Produce an exact copy of all the records.

▽

-- ==== Sys2Proof/Laws/State.lean ====
section
/-! SUPPORT. One lemma for each field of State under each named update, all by `rfl`, so that no proof unfolds a record
update. -/

namespace Sys2Proof.Machine

variable (s : State)

/-! ### setEntry -/

@[simp] theorem State.setEntry_pwrOk (k : Nat) (e : Entry) : (s.setEntry k e).pwrOk = s.pwrOk := rfl
@[simp] theorem State.setEntry_prstN (k : Nat) (e : Entry) : (s.setEntry k e).prstN = s.prstN := rfl
@[simp] theorem State.setEntry_fwe (k : Nat) (e : Entry) : (s.setEntry k e).fwe = s.fwe := rfl
@[simp] theorem State.setEntry_fuseArray (k : Nat) (e : Entry) : (s.setEntry k e).fuseArray = s.fuseArray := rfl
@[simp] theorem State.setEntry_clock (k : Nat) (e : Entry) : (s.setEntry k e).clock = s.clock := rfl
@[simp] theorem State.setEntry_table (k : Nat) (e : Entry) : (s.setEntry k e).table = s.table.set k e := rfl
@[simp] theorem State.setEntry_req (k : Nat) (e : Entry) : (s.setEntry k e).req = s.req := rfl
@[simp] theorem State.setEntry_arb (k : Nat) (e : Entry) : (s.setEntry k e).arb = s.arb := rfl
@[simp] theorem State.setEntry_mig (k : Nat) (e : Entry) : (s.setEntry k e).mig = s.mig := rfl
@[simp] theorem State.setEntry_watch (k : Nat) (e : Entry) : (s.setEntry k e).watch = s.watch := rfl
@[simp] theorem State.setEntry_patrol (k : Nat) (e : Entry) : (s.setEntry k e).patrol = s.patrol := rfl
@[simp] theorem State.setEntry_recs (k : Nat) (e : Entry) : (s.setEntry k e).recs = s.recs := rfl
@[simp] theorem State.setEntry_fuse (k : Nat) (e : Entry) : (s.setEntry k e).fuse = s.fuse := rfl
@[simp] theorem State.setEntry_port (k : Nat) (e : Entry) : (s.setEntry k e).port = s.port := rfl
@[simp] theorem State.setEntry_upSent (k : Nat) (e : Entry) : (s.setEntry k e).upSent = s.upSent := rfl
@[simp] theorem State.setEntry_downSent (k : Nat) (e : Entry) : (s.setEntry k e).downSent = s.downSent := rfl
@[simp] theorem State.setEntry_pending (k : Nat) (e : Entry) : (s.setEntry k e).pending = s.pending := rfl

/-! ### sendUp -/

@[simp] theorem State.sendUp_pwrOk (m : UpMessage) : (s.sendUp m).pwrOk = s.pwrOk := rfl
@[simp] theorem State.sendUp_prstN (m : UpMessage) : (s.sendUp m).prstN = s.prstN := rfl
@[simp] theorem State.sendUp_fwe (m : UpMessage) : (s.sendUp m).fwe = s.fwe := rfl
@[simp] theorem State.sendUp_fuseArray (m : UpMessage) : (s.sendUp m).fuseArray = s.fuseArray := rfl
@[simp] theorem State.sendUp_clock (m : UpMessage) : (s.sendUp m).clock = s.clock := rfl
@[simp] theorem State.sendUp_table (m : UpMessage) : (s.sendUp m).table = s.table := rfl
@[simp] theorem State.sendUp_req (m : UpMessage) : (s.sendUp m).req = s.req := rfl
@[simp] theorem State.sendUp_arb (m : UpMessage) : (s.sendUp m).arb = s.arb := rfl
@[simp] theorem State.sendUp_mig (m : UpMessage) : (s.sendUp m).mig = s.mig := rfl
@[simp] theorem State.sendUp_watch (m : UpMessage) : (s.sendUp m).watch = s.watch := rfl
@[simp] theorem State.sendUp_patrol (m : UpMessage) : (s.sendUp m).patrol = s.patrol := rfl
@[simp] theorem State.sendUp_recs (m : UpMessage) : (s.sendUp m).recs = s.recs := rfl
@[simp] theorem State.sendUp_fuse (m : UpMessage) : (s.sendUp m).fuse = s.fuse := rfl
@[simp] theorem State.sendUp_port (m : UpMessage) : (s.sendUp m).port = s.port := rfl
@[simp] theorem State.sendUp_upSent (m : UpMessage) : (s.sendUp m).upSent = s.upSent ++ [m] := rfl
@[simp] theorem State.sendUp_downSent (m : UpMessage) : (s.sendUp m).downSent = s.downSent := rfl
@[simp] theorem State.sendUp_pending (m : UpMessage) : (s.sendUp m).pending = s.pending := rfl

△

■ **Solved exercise**
-- ==== Sys2Proof/Laws/State.lean ====
section
/-! SUPPORT. One lemma for each field of State under each named update, all by `rfl`, so that no proof unfolds a record
update. -/

namespace Sys2Proof.Machine

variable (s : State)

/-! ### setEntry -/

@[simp] theorem State.setEntry_pwrOk (k : Nat) (e : Entry) : (s.setEntry k e).pwrOk = s.pwrOk := rfl
@[simp] theorem State.setEntry_prstN (k : Nat) (e : Entry) : (s.setEntry k e).prstN = s.prstN := rfl
@[simp] theorem State.setEntry_fwe (k : Nat) (e : Entry) : (s.setEntry k e).fwe = s.fwe := rfl
@[simp] theorem State.setEntry_fuseArray (k : Nat) (e : Entry) : (s.setEntry k e).fuseArray = s.fuseArray := rfl
@[simp] theorem State.setEntry_clock (k : Nat) (e : Entry) : (s.setEntry k e).clock = s.clock := rfl
@[simp] theorem State.setEntry_table (k : Nat) (e : Entry) : (s.setEntry k e).table = s.table.set k e := rfl
@[simp] theorem State.setEntry_req (k : Nat) (e : Entry) : (s.setEntry k e).req = s.req := rfl
@[simp] theorem State.setEntry_arb (k : Nat) (e : Entry) : (s.setEntry k e).arb = s.arb := rfl
@[simp] theorem State.setEntry_mig (k : Nat) (e : Entry) : (s.setEntry k e).mig = s.mig := rfl
@[simp] theorem State.setEntry_watch (k : Nat) (e : Entry) : (s.setEntry k e).watch = s.watch := rfl
@[simp] theorem State.setEntry_patrol (k : Nat) (e : Entry) : (s.setEntry k e).patrol = s.patrol := rfl
@[simp] theorem State.setEntry_recs (k : Nat) (e : Entry) : (s.setEntry k e).recs = s.recs := rfl
@[simp] theorem State.setEntry_fuse (k : Nat) (e : Entry) : (s.setEntry k e).fuse = s.fuse := rfl
@[simp] theorem State.setEntry_port (k : Nat) (e : Entry) : (s.setEntry k e).port = s.port := rfl
@[simp] theorem State.setEntry_upSent (k : Nat) (e : Entry) : (s.setEntry k e).upSent = s.upSent := rfl
@[simp] theorem State.setEntry_downSent (k : Nat) (e : Entry) : (s.setEntry k e).downSent = s.downSent := rfl
@[simp] theorem State.setEntry_pending (k : Nat) (e : Entry) : (s.setEntry k e).pending = s.pending := rfl

/-! ### sendUp -/

@[simp] theorem State.sendUp_pwrOk (m : UpMessage) : (s.sendUp m).pwrOk = s.pwrOk := rfl
@[simp] theorem State.sendUp_prstN (m : UpMessage) : (s.sendUp m).prstN = s.prstN := rfl
@[simp] theorem State.sendUp_fwe (m : UpMessage) : (s.sendUp m).fwe = s.fwe := rfl
@[simp] theorem State.sendUp_fuseArray (m : UpMessage) : (s.sendUp m).fuseArray = s.fuseArray := rfl
@[simp] theorem State.sendUp_clock (m : UpMessage) : (s.sendUp m).clock = s.clock := rfl
@[simp] theorem State.sendUp_table (m : UpMessage) : (s.sendUp m).table = s.table := rfl
@[simp] theorem State.sendUp_req (m : UpMessage) : (s.sendUp m).req = s.req := rfl
@[simp] theorem State.sendUp_arb (m : UpMessage) : (s.sendUp m).arb = s.arb := rfl
@[simp] theorem State.sendUp_mig (m : UpMessage) : (s.sendUp m).mig = s.mig := rfl
@[simp] theorem State.sendUp_watch (m : UpMessage) : (s.sendUp m).watch = s.watch := rfl
@[simp] theorem State.sendUp_patrol (m : UpMessage) : (s.sendUp m).patrol = s.patrol := rfl
@[simp] theorem State.sendUp_recs (m : UpMessage) : (s.sendUp m).recs = s.recs := rfl
@[simp] theorem State.sendUp_fuse (m : UpMessage) : (s.sendUp m).fuse = s.fuse := rfl
@[simp] theorem State.sendUp_port (m : UpMessage) : (s.sendUp m).port = s.port := rfl
@[simp] theorem State.sendUp_upSent (m : UpMessage) : (s.sendUp m).upSent = s.upSent ++ [m] := rfl
@[simp] theorem State.sendUp_downSent (m : UpMessage) : (s.sendUp m).downSent = s.downSent := rfl
@[simp] theorem State.sendUp_pending (m : UpMessage) : (s.sendUp m).pending = s.pending := rfl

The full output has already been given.